In data 3.12.2012 il Comandante Regionale Lazio deferiva l'interessato all'Organo Collegiale, il quale fissava la propria riunione al giorno 3.1.2013.
In relazione all'invito a comparire, il (Lpd) indirizzava una nota al Presidente della Commissione di disciplina con la quale, facendo sempre riferimento al verbale della C.M.O. del 24.10.2012, chiedeva che l'adunanza fosse fissata ad una data successiva al termine dell'accertamento di idoneità.
Il Presidente dell'Organo Collegiale rigettava l'istanza, in considerazione del fatto che tale diagnosi era già in possesso dell'amministrazione e che, anche sulla scorta di essa, era stata comunque disposta la riassunzione del procedimento.
In data 3.1.2013, la Commissione di disciplina pronunciava il giudizio di non meritevolezza dell'Ispettore a conservare il grado.
2.2. Con un primo ordine di rilievi, parte ricorrente lamenta la violazione delle norme sulla competenza relative all'adozione dei provvedimenti di cui trattasi.
Si tratta di una censura palesemente infondata.
E' infatti giurisprudenza ampiamente consolidata (cfr., ex plurimis, Cons. St., sentenza 31 maggio 2007, n. 2844), quella secondo cui la competenza del Comandante Generale della Guardia di Finanza, anche in ordine all'irrogazione delle sanzioni disciplinari, è stata determinata dall'art. 16 del D.Lgs. n. 29 del 1993 (come modificato con il decreto n. 80 del 1998 e trasfuso del D.Lgs. n. 165 del 2001), in base al quale le attribuzioni del Ministro in materia di gestione del personale sono state conferite ai dirigenti degli uffici dirigenziali generali, comunque denominati (e dunque, nell'ordinamento di settore, al Comandante Generale della Guardia di Finanza).
Nel caso di specie, risulta poi che il Comandante Generale abbia conferito, nella materia di cui trattasi (Det. n. 98635 del 26 marzo 2008), apposita delega ai Comandanti interregionali.
Tale potere di delega trova il suo fondamento negli artt. 16, comma 1, lettere b) e d), e 17, comma 1, lett. c), t.u. 30 marzo 2001 n. 165 (testo unico del pubblico impiego), dai quali si desume un potere generale dei dirigenti generali di delegare funzioni ai dirigenti sottordinati.
2.3. Un secondo ordine di rilievi riguarda la pretesa lesione del diritto di difesa, in considerazione del fatto che il procedimento sarebbe stato riassunto, e definito, nonostante il ricorrente avesse allegato e certificato l'esistenza di un legittimo impedimento, consistente nell'incapacità, sul piano psichico, di prendervi parte in maniera pienamente cosciente e consapevole.

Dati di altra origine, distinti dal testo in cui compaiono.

/-- The Vestry takes a record from a chip's resume ring, and the board of its node acts on its disposition (R372). -/
def execDisposition (chip parish : Nat) (s : State) : Out :=
  .next (match s.deqRing chip parish resumeRing with
    | none => s
    | some (h, s) =>
      match s.resolve chip parish h with
      | none => s
      | some pa =>
        let code := (field (s.recWord pa 0x3D0) 0 8).toNat
        let n := (s.notices.find? (·.1 == pa)).map (·.2)
        if !dispositionOk n code then s
        else
          match n with
          | some n =>
              let s : State := { s with notices := s.notices.filter (·.1 != pa) }
              (s.disposeNotice n code).giveBack chip parish freeRecordRing h
          | none =>
            match s.saved.find? (·.1 == pa) with
            | none => s
            | some (_, c) =>
              if code = 1 then
                ({ s with saved := AMap.set {} s.saved pa { c with resuming := true } }).event
                  (.resumption (nodeOfThread c.savedFrom) pa)
              else (s.endContext pa c).giveBack chip parish freeRecordRing h)

/-! ### Pre-emption (R181) -/

/-- A slot that the board may pre-empt for another task: never a wayfarer's, a held one or a lent one (R181). -/
def Slot.preemptible (c : Slot) : Bool :=
  !c.wf && c.preempt.isNone &&
    match c.state with
    | .ready => true
    | .parked .away => false
    | .parked _ => true
    | _ => false

/-- The cores on which slots must go for a share: those short of slots or of storage, and one of them where each has room for the
windows but they have no base in common. -/
def State.preemptCores (s : State) (t : Task) (node : Nat) (victim : Nat → Option Nat) : List Nat :=
  let cores := t.coresOn node
  let slots := cores.filter fun c => !s.slotsFit c (t.members.filter (·.core == c))
  let short := s.shortCores t node
  let own := short.filter fun c =>
    decide ((s.freeBlocks c).length < t.perCore node * t.ownNames.length + t.sharedNames.length) ||
      (s.basesFor [c] t.span (t.perCore node)).isNone
  let l := cores.filter fun c => slots.contains c || own.contains c
  if l.isEmpty then (short.filter fun c => (victim c).isSome).take 1 else l

/-- The slot of a core to pre-empt for a share: of the running task of lowest base priority below `p`, the latest accepted
among equals, that has one; where slot levels name the slots that are wanting, one of those. -/
def State.victimSlot (s : State) (t : Task) (node core p : Nat) : Option Nat :=
  let ms := t.members.filter (·.core == core)
  let named := ms.filterMap (·.slot)
  let slots := (List.range 8).filter fun i =>
    (s.slot (core * 8 + i)).preemptible && (s.slotsFit core ms || named.isEmpty || named.contains i)
  let victims := (s.sharesOf node fun h => decide (h.state = .running)).filter fun e =>
    decide (e.2.1.prio < p) && slots.any fun i => (s.slot (core * 8 + i)).task == e.1
  let worse (a b : Nat × Task × Share) : Bool :=
    decide (a.2.1.prio < b.2.1.prio) || (a.2.1.prio == b.2.1.prio && decide (b.2.2.order < a.2.2.order))
  match bestOf worse victims with
  | some (v, _, _) => slots.find? fun i => (s.slot (core * 8 + i)).task == v
  | none => none

/-- A slot of a core is being saved, or is to be. -/
def State.saving (s : State) (core : Nat) : Bool :=
  (List.range 8).any fun i =>
    let c := s.slot (core * 8 + i)
    c.preempt.isSome || (match c.state with
      | .saving _ => true
      | _ => false)

/-- The slots that a board pre-empts for a share, and those that it waits for: what it has claimed of saved contexts is room too.
None when no slot can make room. -/
def State.victimsFor (s : State) (t : Task) (h : Share) : Option (List Nat) :=
  let s' := s.claimFor t h.node 128
  let victim (core : Nat) : Option Nat := (s.victimSlot t h.node core (s.effective t h)).map fun i => core * 8 + i
  let cores := s'.preemptCores t h.node victim
  if cores.any s.saving then some ((cores.filter fun c => !s.saving c).filterMap victim)
  else
    match cores.filterMap victim with
    | [] => none
    | l => some l

/-- The board pre-empts slots for the first share, in its order, that finds no room and for which slots of lower base priority can
go, one at a time on each core, so that no more go than the admission needs (R181). -/
def execPreEmption (node : Nat) (s : State) : Out :=
  .next (
    let l := s.ranked node (s.admissible node)
    if l.any (s.fitsClaimed node) then s.event (.admission node)
    else
      match l.findSome? fun e => s.victimsFor e.2.1 e.2.2 with
      | some ts =>
          ts.foldl (fun s t => (s.modSlot t fun c => { c with preempt := some 0 }).event (.contextSave t)) s
      | none => s)

end Sys2Proof.Machine
end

2.3.1. Giova premettere il contenuto delle norme del Codice dell'Ordinamento Militare, D.Lgs. n. 66 del 2010, qui rilevanti.
Ai sensi dell'art. 1392, "1. Il procedimento disciplinare di stato a seguito di giudizio penale, deve essere instaurato con la contestazione degli addebiti all'incolpato, entro 90 giorni dalla data in cui l'amministrazione ha avuto conoscenza integrale della sentenza o del decreto penale irrevocabili, che lo concludono, ovvero del provvedimento di archiviazione.

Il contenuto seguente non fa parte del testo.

-- ==== Sys2Proof/Machine/Mesh.lean ====
section
/-! DEFINITION. The mesh: routing, gateways, multicasts, drain and swap, cluster reset and scrubbing (03 R66 to R88). -/

namespace Sys2Proof.Machine

/-! ### Routing (R69, R71, R72) -/

/-- The Belfry gateway that a node uses (R69). DEDUCED, log 17. -/
def belfryOf (n : Nat) : Nat :=
  dieOfNode n * 3072 + (if rowOfNode n < 32 then 31 else 32) * 48 + (if colOfNode n < 24 then 23 else 24)

/-- The node in which a packet is to leave the mesh of chip `here`. -/
def exitNode (here n dst : Nat) : Nat := if chipOfNode dst = here then dst else belfryOf n

/-- A route entry matches a destination and parish (Tables 3-7, 3-8). -/
def routeMatches (e : Word) (parish x y : Nat) : Bool :=
  e.getLsbD 63 && (e.getLsbD 62 || (field e 55 7).toNat == parish) &&
    decide ((field e 48 7).toNat ≤ x ∧ x ≤ (field e 41 7).toNat) &&
    decide ((field e 33 8).toNat ≤ y ∧ y ≤ (field e 25 8).toNat) && decide ((field e 22 3).toNat < 5)

/-- The default port toward (X, Y): 0 N, 1 E, 2 S, 3 W, and 5 at the destination itself (R69). -/
def defaultPort (n dst : Nat) : Nat :=
  if meshX n < meshX dst then 1 else if meshX dst < meshX n then 3
  else if meshY n < meshY dst then 2 else if meshY dst < meshY n then 0 else 5

/-- The output port at router `n` of a packet for a node, or for a Sexton core: the first matching entry of its epoch's
bank, or the default. Every router looks the packet up, that of the destination too (R72). -/
def State.portTo (s : State) (n : Nat) (p : Packet) (dst : Nat) : Nat :=
  let chip := chipOfNode n
  let exit := if p.sexton then belfryOf n else exitNode chip n dst
  let v := s.node n
  let es := (List.range 64).map fun i => AMap.get 0 v.banks (64 * (p.epoch % 2) + i)
  match es.find? fun e => routeMatches e p.parish (meshX exit) (meshY exit) with
  | some e => (field e 22 3).toNat
  | none =>
    match defaultPort n exit with
    | 5 => if p.sexton || chipOfNode dst != chip then 4 else 5
    | q => q

/-- The neighbour at a port, where the router has it (Table 3-5). -/
def neighbour (n port : Nat) : Option Nat :=
  let c := chipOfNode n
  match port with
  | 0 => if 0 < meshY n then some (nodeAt c (meshX n) (meshY n - 1)) else none
  | 1 => if meshX n < 95 then some (nodeAt c (meshX n + 1) (meshY n)) else none
  | 2 => if meshY n < 255 then some (nodeAt c (meshX n) (meshY n + 1)) else none
  | 3 => if 0 < meshX n then some (nodeAt c (meshX n - 1) (meshY n)) else none
  | _ => none

/-- A packet of the same class between the same nodes, of one epoch, is ahead at this router (R70). DEDUCED, log 36. -/
def State.overtakes (s : State) (n pk : Nat) (p : Packet) : Bool :=
  s.packets.any fun e => decide (e.1 < pk) && decide (e.2.cls = p.cls) && e.2.src == p.src && e.2.dst == p.dst &&
    e.2.epoch == p.epoch && decide (e.2.loc = .router n)

/-! ### Flits (R67) -/

/-- Flits of a packet with `n` bytes of data, no more than a line: up to 32 are inline. -/
def dataFlits (n : Nat) : Nat := if n ≤ 32 then 1 else 3

/-- Bytes of data that a request brings. -/
def Req.dataBytes : Req → Nat
  | .store bs | .deliver bs => bs.length
  | .adds elem items _ => ((elemOf elem false).map (·.bytes)).getD 0 * items.length
  | _ => 0

def State.flits (s : State) (p : Payload) : Nat :=
  match p with
  | .request id => dataFlits (((s.access? id).map (·.req.dataBytes)).getD 0)
  | .reply id => dataFlits (((s.access? id).map (·.value.length)).getD 0)
  | .page _ _ bs => dataFlits bs.length
  | .wayfarer _ => 3
  | _ => 1

/-! ### Boundaries of a cluster in reset (R85) -/

/-- A boundary router at `n` gets a packet for a node of a cluster in reset: it answers a request, or a multicast, with a
notice that ends the access with link lost, and discards anything else. -/
def State.refuseAt (s : State) (n pk : Nat) (p : Packet) : State :=
  let s := s.dropPacket pk
  let notice (s : State) (acc : Nat) : State :=
    match s.access? acc with
    | some a => if (s.node a.dst).inReset then s.send (.refused acc) .control a.parish n a.src false else s
    | none => s
  match p.payload with
  | .request acc => notice s acc
  | .page accs _ _ | .change accs _ => accs.foldl notice s
  | _ => s

/-- A packet is to enter node `m` from node `n`: a node in reset takes nothing, and what only passes through is discarded. -/
def State.boundary (s : State) (n m pk : Nat) (p : Packet) (k : State → State) : State :=
  if !(s.node m).inReset then k s
  else if (s.node p.dst).inReset || decide (p.cls = .multicast) then s.refuseAt n pk p
  else s.dropPacket pk

/-! ### Gateways (R75 to R79) -/

/-- The number of one direction of a gateway, or of a Belfry gateway: ports 0 to 3 cross a die seam, 4 goes from a node to
the Belfry die, and 5 comes from there. -/
def gatewayKey (n port : Nat) : Nat := n * 8 + port

def State.gateway (s : State) (n port : Nat) : Gateway := AMap.get {} (s.chip (chipOfNode n)).gateways (gatewayKey n port)
def State.modGateway (s : State) (n port : Nat) (f : Gateway → Gateway) : State :=
  s.modChip (chipOfNode n) fun c =>
    { c with gateways := AMap.set {} c.gateways (gatewayKey n port) (f (AMap.get {} c.gateways (gatewayKey n port))) }

/-- A packet joins the sending queue of a gateway. -/
def State.joinGateway (s : State) (n port pk : Nat) : State :=
  ((s.modPacket pk fun p => { p with loc := .seam n port, left := s.flits p.payload }).modGateway n port fun g =>
    { g with queue := g.queue ++ [pk] }).event (.gatewayFrame pk true)

/-- Two `AMO` adds of type i32 or i64 that a sending queue may combine (R79): first copies from one die, for one address,
parish and scope, which discard their old values. -/
def addsCombine (a b : Access) : Bool :=
  match a.req, b.req with
  | .amo 0 ty _, .amo 0 tz _ =>
      decide (ty ≤ 1) && ty == tz && dieOfNode a.src == dieOfNode b.src && a.addr == b.addr && decide (a.target = b.target) &&
        a.parish == b.parish && a.info.scope == b.info.scope && a.posted && b.posted && a.resends == 0 && b.resends == 0 &&
        !a.performed && !b.performed
  | _, _ => false

/-- The sum of two combined adds: the home takes it modulo 2^32 or 2^64. -/
def sumAdds : Req → Req → Req
  | .amo op ty v, .amo _ _ w => .amo op ty (v + w)
  | r, _ => r

/-- A request joins a gateway's sending queue. One that can be combined with a request that waits there, of which no flit
has gone, becomes part of it (R79). -/
def State.joinWithAdds (s : State) (n port pk : Nat) (p : Packet) : State :=
  match p.payload with
  | .request b =>
    match s.access? b with
    | none => s.joinGateway n port pk
    | some y =>
      let other := (s.gateway n port).queue.findSome? fun k =>
        match s.packet? k with
        | some q =>
          match q.payload with
          | .request a => ((s.access? a).filter fun x => decide (a ≠ b) && addsCombine x y).map fun _ => a
          | _ => none
        | none => none
      match other with
      | none => s.joinGateway n port pk
      | some a =>
          (s.dropPacket pk).modAccess a fun x =>
            { x with req := sumAdds x.req y.req, partners := x.partners ++ [b] ++ y.partners, gate := n }
  | _ => s.joinGateway n port pk

/-- The acknowledgement of a combined request has come back to the gateway, which acknowledges each original (R79). -/
def State.ackPartners (s : State) (n acc : Nat) : State :=
  match s.access? acc with
  | none => s
  | some a =>
      a.partners.foldl (fun s k =>
        match s.access? k with
        | some b => s.send (.ack k) .control b.parish n b.src false
        | none => s) (s.modAccess acc fun x => { x with partners := [] })

/-! ### The Belfry die (R69, R405) -/

/-- The engine operation whose request a packet carries (R405). -/
def State.engineOfPacket (s : State) (p : Packet) : Option Nat :=
  match p.payload with
  | .request id => (s.access? id).bind fun a => if a.op = 0 then none else some a.op
  | _ => none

2. Il procedimento disciplinare di stato a seguito di infrazione disciplinare deve essere instaurato con la contestazione degli addebiti all'incolpato, entro 60 giorni dalla conclusione degli accertamenti preliminari, espletati dall'autorità competente, nei termini previsti dagli articoli 1040, comma 1, lettera d), numero 19 e 1041, comma 1, lettera s), numero 6 del regolamento.
3. Il procedimento disciplinare di stato, instaurato a seguito di giudizio penale, deve concludersi entro 270 giorni dalla data in cui l'amministrazione ha avuto conoscenza integrale della sentenza o del decreto penale, divenuti irrevocabili, ovvero del provvedimento di archiviazione.
4. In ogni caso, il procedimento disciplinare si estingue se sono decorsi novanta giorni dall'ultimo atto di procedura senza che nessuna ulteriore attività è stata compiuta".
Con particolare riferimento all'esercizio del diritto di difesa, l'art. 1370 dispone che "Il militare inquisito può chiedere il differimento dello svolgimento del procedimento disciplinare solo se sussiste un effettivo legittimo impedimento. Se la richiesta di differimento è dovuta a ragioni di salute:
a) l'impedimento addotto deve consistere, sulla scorta di specifica certificazione sanitaria, in una infermità tale da rendere impossibile la partecipazione al procedimento disciplinare;
b) l'autorità disciplinare può recarsi presso l'inquisito per svolgere il procedimento disciplinare, se tale evenienza non è espressamente esclusa dalla commissione medica ospedaliera incaricata di tale accertamento." (comma 5).
A completamento di tale compendio normativo, la circolare n. 1/2006 del Comando Generale della Guardia di Finanza, relativa all'istruzione dei procedimenti disciplinari, soggiunge che "l'esistenza di uno stato patologico non legittima in ogni caso la sospensione, che interviene solo nelle seguenti ipotesi:
- stato psichico anormale che impedisca o diminuisca la cosciente e consapevole partecipazione dell'inquisito al procedimento, con particolare riferimento alla produzione difensiva in ordine agli addebiti mossi;
- patologia fisica che impedisca materialmente all'inquisito di prendere parte all'accertamento ...".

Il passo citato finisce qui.